I'll be home for Christmas / You can plan on me.
119 million people are traveling this holiday season. Since my family never celebrated either Chanukah or Christmas, my recollections are few except for all those vivid memories that never quite happened.
What did happen was the dread I felt in 5th grade when we were assigned to draw a holiday scene. A one-horse open sleigh was not in my skill set. Even a picture of hanging stockings was beyond me. If I'd known about abstract expressionism I might have gotten a gold star. As it was, with a nickel and quarter I traced a thirty-cent snowman and called it a day. (It's O.K. not to be good at everything).
Another almost true experience happened at around age twelve. For one day I worked in a Christmas tree lot in Forest Hills, which had neither forest nor hills. I didn’t return when my nose fell off into a cup of hot cider.
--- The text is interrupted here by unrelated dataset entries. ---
/-- Part 6 of the dictionary. -/
def dict5 : List Block :=
  [⟨0x300D, 32, 48, [
    ⟨1, 1, .bool, 7, false, 0, .any, .imm⟩,
    ⟨2, 1, .uns 1, 3, false, 0, .set [0, 1], .arming⟩,
    ⟨3, 1, .uns 1, 3, false, 1, .rng (1) (15), .arming⟩,
    ⟨4, 1, .uns 2, 7, false, 960, .rng (64) (6400), .imm⟩,
    ⟨5, 1, .uns 1, 7, false, 7, .rng (3) (64), .imm⟩,
    ⟨6, 1, .uns 4, 3, false, 20000, .rng (100) (10000000), .arming⟩,
    ⟨7, 1, .uns 4, 7, false, 3600, .rng (0) (86400), .imm⟩,
    ⟨8, 1, .uns 4, 0, false, 0, .any, .imm⟩,
    ⟨9, 1, .uns 4, 0, false, 0, .any, .imm⟩,
    ⟨10, 1, .uns 4, 0, false, 0, .any, .imm⟩,
    ⟨11, 1, .uns 4, 0, false, 0, .any, .imm⟩,
    ⟨12, 1, .uns 4, 16, false, 0, .any, .sub⟩,
    ⟨13, 1, .uns 1, 16, true, 0, .set [1, 2], .imm⟩,
    ⟨14, 1, .uns 1, 0, false, 0, .any, .imm⟩
    ]⟩,
   ⟨0x300E, 32, 48, [
    ⟨1, 14, .uns 2, 7, false, 0, .rng (1) (1022), .imm⟩,
    ⟨15, 1, .uns 2, 7, false, 256, .rng (1) (1022), .imm⟩,
    ⟨16, 1, .uns 2, 7, false, 358, .rng (1) (1022), .imm⟩,
    ⟨17, 1, .uns 2, 7, false, 666, .rng (1) (1022), .imm⟩,
    ⟨18, 1, .bool, 7, false, 1, .any, .imm⟩,
    ⟨19, 1, .ostr 4 4, 15, false, 0, .any, .decision⟩,
    ⟨20, 1, .uns 1, 3, false, 0, .set [0, 1], .arming⟩,
    ⟨21, 1, .uns 1, 0, false, 0, .any, .imm⟩,
    ⟨22, 1, .uns 2, 0, false, 0, .any, .imm⟩,
    ⟨23, 1, .ostr 0 1024, 0, false, 0, .any, .imm⟩,
    ⟨24, 1, .uns 4, 31, true, 0, .any, .decision⟩,
    ⟨25, 1, .uns 4, 31, true, 0, .any, .decision⟩,
    ⟨26, 1, .ostr 32 32, 3, false, 0, .any, .imm⟩,
    ⟨27, 1, .uns 1, 31, false, 0, .rng (0) (15), .imm⟩,
    ⟨28, 1, .uns 1, 0, false, 0, .any, .imm⟩
    ]⟩,
   ⟨0x300F, 32, 48, [
    ⟨1, 1, .uns 8, 31, false, 0, .any, .sub⟩,
    ⟨2, 1, .uns 1, 31, true, 0, .set [1], .decision⟩,
    ⟨3, 1, .uns 8, 0, false, 0, .any, .imm⟩,
    ⟨4, 1, .uns 8, 0, false, 18446744073709551615, .any, .imm⟩,
    ⟨5, 1, .uns 1, 3, false, 0, .set [0, 1, 2, 3], .imm⟩,
    ⟨6, 1, .uns 2, 3, false, 0, .any, .imm⟩,
    ⟨7, 1, .uns 4, 3, false, 4096, .rng (1) (4294967295), .imm⟩,
    ⟨8, 1, .uns 4, 3, false, 25400, .rng (1000) (500000), .imm⟩,
    ⟨9, 1, .uns 2, 3, false, 4500, .rng (1000) (50000), .imm⟩,
    ⟨10, 1, .uns 4, 7, false, 100000, .rng (10000) (10000000), .imm⟩,
    ⟨11, 1, .uns 8, 31, false, 0, .any, .decision⟩,
    ⟨12, 1, .uns 4, 15, false, 5000000, .any, .imm⟩,
    ⟨13, 1, .uns 1, 15, false, 8, .any, .imm⟩,
    ⟨14, 1, .uns 8, 15, false, 20000000, .any, .imm⟩,
    ⟨15, 1, .uns 1, 0, false, 0, .any, .imm⟩,
    ⟨16, 1, .uns 4, 31, true, 0, .any, .decision⟩
    ]⟩,
   ⟨0x3010, 32, 48, [
    ⟨1, 1, .uns 4, 31, false, 0, .any, .imm⟩,
    ⟨2, 1, .uns 4, 17, false, 0, .any, .imm⟩,
    ⟨3, 1, .uns 8, 17, false, 0, .any, .sub⟩,
    ⟨4, 1, .uns 1, 17, true, 0, .set [1, 2], .imm⟩,
    ⟨5, 1, .uns 1, 0, false, 0, .any, .imm⟩,
    ⟨6, 1, .ostr 16 16, 0, false, 0, .any, .imm⟩,
    ⟨7, 1, .uns 4, 0, false, 0, .any, .imm⟩,
    ⟨8, 1, .uns 4, 0, false, 0, .any, .imm⟩,
    ⟨9, 1, .uns 4, 0, false, 0, .any, .imm⟩
    ]⟩,
   ⟨0x2020, 1, 1, [
    ⟨1, 1, .uns 2, 7, false, 1, .any, .imm⟩,
    ⟨2, 1, .uns 4, 0, false, 0, .any, .imm⟩
    ]⟩,
   ⟨0x4000, 32, 48, [
    ⟨1, 1, .uns 1, 1, false, 0, .rng (0) (4), .standby⟩,
    ⟨2, 1, .uns 1, 3, false, 255, .orv (0) 15 255, .imm⟩,
    ⟨3, 1, .uns 4, 3, false, 4096, .rng (1) (4294967295), .imm⟩,
    ⟨4, 1, .uns 1, 3, false, 4, .rng (1) (64), .imm⟩,
    ⟨5, 1, .bool, 3, false, 0, .any, .imm⟩
    ]⟩,
   ⟨0x4001, 32, 48, [
    ⟨1, 1, .int 4, 31, false, 65536, .rng (1) (2147483647), .imm⟩,
    ⟨2, 1, .int 4, 31, false, 2048, .rng (1) (2147483647), .imm⟩,
    ⟨3, 1, .int 4, 31, false, 2048, .rng (1) (2147483647), .imm⟩,
    ⟨4, 1, .int 4, 7, false, 4096, .rng (1) (2147483647), .imm⟩,
    ⟨5, 1, .int 8, 28, false, 0, .any, .sub⟩,
    ⟨6, 1, .int 4, 28, false, 0, .any, .sub⟩,
    ⟨7, 1, .int 8, 0, false, 0, .any, .imm⟩,
    ⟨8, 1, .int 8, 0, false, 0, .any, .imm⟩,
    ⟨9, 1, .int 4, 0, false, 0, .any, .imm⟩,
    ⟨10, 1, .int 8, 19, true, 0, .any, .imm⟩
    ]⟩,
   ⟨0x4002, 32, 48, [
    ⟨1, 1, .uns 1, 28, true, 0, .set [1, 2, 3, 4, 5, 6, 7, 8, 9], .imm⟩,
    ⟨2, 1, .uns 2, 28, false, 0, .rng (0) (8191), .sub⟩,
    ⟨3, 1, .uns 1, 28, false, 255, .orv (0) 63 255, .sub⟩,
    ⟨4, 1, .uns 1, 0, false, 0, .any, .imm⟩,
    ⟨5, 1, .uns 1, 0, false, 0, .any, .imm⟩,
    ⟨6, 1, .uns 2, 0, false, 0, .any, .imm⟩,
    ⟨7, 1, .uns 4, 0, false, 0, .any, .imm⟩
    ]⟩,
   ⟨0x4003, 32, 48, [
    ⟨1, 1, .uns 1, 3, false, 32, .rng (2) (160), .imm⟩,
    ⟨2, 1, .uns 1, 3, false, 32, .rng (2) (160), .imm⟩,
    ⟨3, 1, .uns 2, 3, false, 32, .rng (0) (1600), .imm⟩,
    ⟨4, 1, .uns 2, 3, false, 32, .rng (0) (1600), .imm⟩,
    ⟨5, 1, .uns 2, 3, false, 1000, .any, .enable⟩,
    ⟨6, 1, .uns 1, 1, false, 0, .rng (0) (15), .imm⟩,
    ⟨7, 1, .uns 4, 0, false, 0, .any, .imm⟩
    ]⟩,
   ⟨0x4004, 32, 48, [
    ⟨1, 1, .uns 1, 3, false, 255, .orv (0) 63 255, .imm⟩,
    ⟨2, 1, .uns 1, 3, false, 255, .orv (0) 63 255, .imm⟩,
    ⟨3, 1, .uns 1, 3, false, 0, .rng (0) (3), .imm⟩,
    ⟨4, 1, .bool, 7, false, 0, .any, .imm⟩,
    ⟨5, 1, .int 8, 7, false, -4611686018427387904, .any, .imm⟩,
    ⟨6, 1, .int 8, 7, false, 4611686018427387904, .any, .imm⟩,
    ⟨7, 1, .uns 4, 7, false, 1000, .rng (1) (4294967295), .imm⟩,
    ⟨8, 1, .uns 2, 7, false, 10, .rng (1) (65535), .imm⟩
    ]⟩,
   ⟨0x4005, 32, 48, [
    ⟨1, 1, .int 4, 3, false, 65536, .rng (-2147418112) (2147418112), .enable⟩,
    ⟨2, 1, .uns 2, 31, false, 1000, .any, .imm⟩,
    ⟨3, 1, .uns 2, 31, false, 500, .any, .imm⟩,
    ⟨4, 1, .uns 1, 3, false, 250, .any, .imm⟩,
    ⟨5, 1, .uns 2, 7, false, 64, .rng (16) (1024), .imm⟩,
    ⟨6, 1, .uns 1, 7, false, 4, .rng (0) (15), .imm⟩,
    ⟨7, 1, .uns 2, 7, false, 128, .rng (0) (512), .imm⟩,
    ⟨8, 1, .uns 1, 7, false, 0, .any, .imm⟩,
    ⟨9, 1, .uns 8, 3, false, 900720269076725824, .any, .enable⟩,
    ⟨10, 1, .uns 2, 3, false, 40, .rng (5) (200), .enable⟩,
    ⟨11, 1, .uns 1, 1, false, 16, .any, .enable⟩,
    ⟨12, 1, .int 2, 0, false, 0, .any, .imm⟩
    ]⟩,
   ⟨0x4006, 32, 48, [
    ⟨1, 1, .uns 1, 3, false, 0, .set [0, 1], .enable⟩,
    ⟨2, 1, .uns 1, 3, false, 0, .rng (0) (3), .enable⟩,
    ⟨3, 1, .uns 1, 15, false, 0, .any, .imm⟩,
    ⟨4, 1, .int 4, 19, false, 0, .any, .enable⟩,
    ⟨5, 1, .bool, 3, false, 0, .any, .enable⟩,
    ⟨6, 1, .uns 4, 19, false, 32768500, .any, .sub⟩,
    ⟨7, 1, .uns 1, 3, false, 255, .orv (0) 63 255, .enable⟩
    ]⟩]

/-- Part 7 of the dictionary. -/
def dict6 : List Block :=
  [⟨0x4007, 32, 48, [
    ⟨1, 1, .uns 4, 3, false, 1000, .rng (1) (10000000), .enable⟩,
    ⟨2, 1, .uns 4, 3, false, 1000, .rng (1) (10000000), .enable⟩,
    ⟨3, 1, .uns 4, 3, false, 10000, .rng (1) (10000000), .enable⟩,
    ⟨4, 1, .uns 1, 3, false, 10, .rng (6) (16), .enable⟩,
    ⟨5, 1, .uns 2, 7, false, 20, .rng (1) (1000), .imm⟩,
    ⟨6, 1, .uns 4, 7, false, 655424, .any, .imm⟩,
    ⟨7, 1, .uns 4, 3, false, 1048576, .rng (65536) (4194304), .enable⟩,
    ⟨8, 1, .uns 4, 3, false, 6554600, .any, .enable⟩,
    ⟨9, 1, .uns 2, 3, false, 2000, .rng (100) (10000), .enable⟩,
    ⟨10, 1, .bool, 3, false, 0, .any, .enable⟩,
    ⟨11, 1, .uns 4, 3, false, 3276820, .any, .enable⟩,
    ⟨12, 1, .uns 2, 3, false, 500, .rng (0) (60000), .enable⟩,
    ⟨13, 1, .uns 1, 3, false, 1, .set [0, 1, 2], .imm⟩,
    ⟨14, 1, .uns 2, 7, false, 2000, .any, .imm⟩
    ]⟩,
   ⟨0x2040, 1, 1, [
    ⟨1, 1, .uns 2, 31, false, 0, .rng (0) (8191), .imm⟩,
    ⟨2, 1, .ostr 16 16, 31, false, 0, .any, .imm⟩
    ]⟩,
   ⟨0x2041, 1, 1, [
    ⟨1, 1, .uns 1, 3, false, 1, .rng (1) (3), .sub⟩,
    ⟨2, 1, .uns 8, 3, false, 0, .any, .sub⟩,
    ⟨3, 1, .uns 4, 3, false, 0, .rng (16) (6160), .sub⟩,
    ⟨4, 1, .uns 1, 3, true, 0, .set [1], .imm⟩,
    ⟨5, 1, .uns 1, 0, false, 0, .any, .imm⟩
    ]⟩,
   ⟨0x4A00, 8, 64, [
    ⟨1, 1, .uns 1, 31, false, 0, .set [0, 1, 2, 3], .imm⟩,
    ⟨2, 1, .uns 1, 31, false, 1, .rng (1) (16), .imm⟩,
    ⟨3, 1, .uns 1, 31, false, 0, .rng (0) (15), .imm⟩,
    ⟨4, 1, .uns 2, 31, false, 0, .any, .imm⟩,
    ⟨5, 1, .uns 2, 31, false, 65280, .any, .imm⟩,
    ⟨6, 1, .uns 2, 31, false, 65280, .any, .imm⟩,
    ⟨7, 1, .int 8, 31, false, 0, .any, .imm⟩,
    ⟨8, 1, .uns 1, 3, false, 0, .rng (0) (2), .imm⟩,
    ⟨9, 1, .uns 1, 3, false, 0, .rng (0) (47), .imm⟩,
    ⟨10, 1, .uns 1, 31, false, 0, .rng (0) (7), .imm⟩
    ]⟩,
   ⟨0x4A01, 8, 64, [
    ⟨1, 1, .int 4, 31, false, 0, .any, .staged⟩,
    ⟨2, 1, .uns 1, 31, false, 0, .rng (0) (31), .staged⟩,
    ⟨3, 1, .int 4, 31, false, 0, .any, .staged⟩,
    ⟨4, 1, .uns 1, 31, false, 0, .rng (0) (31), .staged⟩,
    ⟨5, 1, .int 4, 31, false, 0, .any, .staged⟩,
    ⟨6, 1, .uns 1, 31, false, 0, .rng (0) (31), .staged⟩,
    ⟨7, 1, .uns 1, 31, false, 0, .rng (0) (8), .staged⟩,
    ⟨8, 1, .int 4, 31, false, 0, .any, .staged⟩,
    ⟨9, 1, .uns 1, 31, false, 0, .rng (0) (31), .staged⟩,
    ⟨10, 1, .int 4, 31, false, 0, .any, .staged⟩,
    ⟨11, 1, .uns 1, 31, true, 0, .set [1], .imm⟩
    ]⟩,
   ⟨0x4A02, 8, 64, [
    ⟨1, 1, .int 4, 31, false, -2147483648, .any, .staged⟩,
    ⟨2, 1, .int 4, 31, false, 2147483647, .any, .staged⟩,
    ⟨3, 1, .int 4, 31, false, -2147483648, .any, .staged⟩,
    ⟨4, 1, .int 4, 31, false, 2147483647, .any, .staged⟩,
    ⟨5, 1, .uns 4, 31, false, 0, .rng (0) (2147483647), .staged⟩
    ]⟩,
   ⟨0x4A03, 8, 64, [
    ⟨1, 1, .int 4, 31, false, 0, .any, .imm⟩,
    ⟨2, 1, .uns 2, 31, false, 65280, .any, .imm⟩,
    ⟨3, 1, .uns 2, 31, false, 0, .any, .auto⟩
    ]⟩,
   ⟨0x4A04, 8, 64, [
    ⟨1, 1, .int 4, 0, false, 0, .any, .imm⟩,
    ⟨2, 1, .int 4, 0, false, 0, .any, .imm⟩,
    ⟨3, 1, .int 4, 0, false, 0, .any, .imm⟩,
    ⟨4, 1, .int 4, 0, false, 0, .any, .imm⟩,
    ⟨5, 1, .uns 2, 0, false, 0, .any, .imm⟩,
    ⟨6, 1, .uns 4, 0, false, 0, .any, .imm⟩,
    ⟨7, 1, .uns 4, 0, false, 0, .any, .imm⟩
    ]⟩,
   ⟨0x2030, 1, 1, [
    ⟨1, 1, .uns 2, 0, false, 3200, .any, .imm⟩,
    ⟨2, 1, .uns 2, 0, false, 80, .any, .imm⟩,
    ⟨3, 1, .uns 2, 0, false, 0, .any, .imm⟩,
    ⟨4, 1, .uns 2, 31, false, 0, .set [0], .imm⟩,
    ⟨5, 1, .uns 4, 0, false, 0, .any, .imm⟩,
    ⟨6, 1, .bool, 31, false, 0, .set [0], .imm⟩,
    ⟨7, 1, .uns 4, 0, false, 0, .any, .imm⟩,
    ⟨8, 1, .uns 4, 0, false, 0, .any, .imm⟩
    ]⟩,
   ⟨0x2500, 1, 1, [
    ⟨1, 1, .uns 1, 0, false, 0, .any, .imm⟩,
    ⟨2, 1, .uns 2, 0, false, 0, .any, .imm⟩,
    ⟨3, 1, .uns 4, 0, false, 0, .any, .imm⟩,
    ⟨4, 1, .uns 2, 3, false, 6400, .rng (0) (12800), .imm⟩
    ]⟩,
   ⟨0x2501, 1, 1, [
    ⟨1, 1, .uns 2, 0, false, 0, .any, .imm⟩,
    ⟨2, 1, .uns 2, 31, false, 0, .set [0], .imm⟩,
    ⟨3, 1, .uns 4, 0, false, 0, .any, .imm⟩,
    ⟨4, 1, .uns 4, 0, false, 0, .any, .imm⟩
    ]⟩,
   ⟨0x2502, 1, 1, [
    ⟨1, 1, .uns 8, 0, false, 0, .any, .imm⟩,
    ⟨2, 7, .uns 4, 31, false, 100, .rng (10) (1000000), .imm⟩
    ]⟩]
Then there was the time when I sped down an incline in my flexible flyer. The bottom of the slope was the Grand Central Parkway. Even with my three sweaters to protect me I was never heard from again. It was a quick demise as I recall. For the next eighty-one years I've been enjoying my afterlife.
One year, out of pity, I was given a Monopoly set, the board game which rewarded winners with hotels on Boardwalk. I never got past Marvin Gardens. It was my fate to remain mostly on Baltic and Mediterranean. Life follows art.
Homecoming has always been a popular theme of holiday movies. Prodigal grown-up children return home to siblings or old flames or to reconcile with their crypto-fascist father who beat them for sport...or worse. But it's Ho, Ho, Ho time and all is forgiven over toasted marshmallows, gift-wrapped scarves and a Rockwellian dinner.
The home, the haunt. That word, haunt, originally meant to visit or appear frequently or as the noun... an old haunt. Nothing haunts us like memory. So, in another version, we return hoping to recover shards of ourselves, which is to say, to recover our youth as it might have been.
In Greek mythology Agamemnon returned from the Trojan War and got a well-deserved short, sharp shock in his kishkes by his wife, Clytemnestra. Ulysses took his time slaying dragons within and the fury of the Gods. When he finally showed up after ten years, he embodied modern man, conniving, pragmatic and ferocious, while Penelope raveled and unraveled the woven tale.
My brother was never at home in this world. He returned after three years in the army and remembered why he had left. Within a month he was gone again in the grip of his haunts. He died in his thirty-third year, driving in an alcoholic haze. Maybe he heard the mermaids singing.
My life is visited by returning haunts, not spooks but good spirits hovering. Janice is here tending to me lovingly. Lauren and Shari are many miles away, yet I feel them close to me in this room. We are singing off-key in our separate versions of what was, exchanging the gift of ourselves and our amazing journeys.
You can't go home again but we keep rowing toward Eden anyway.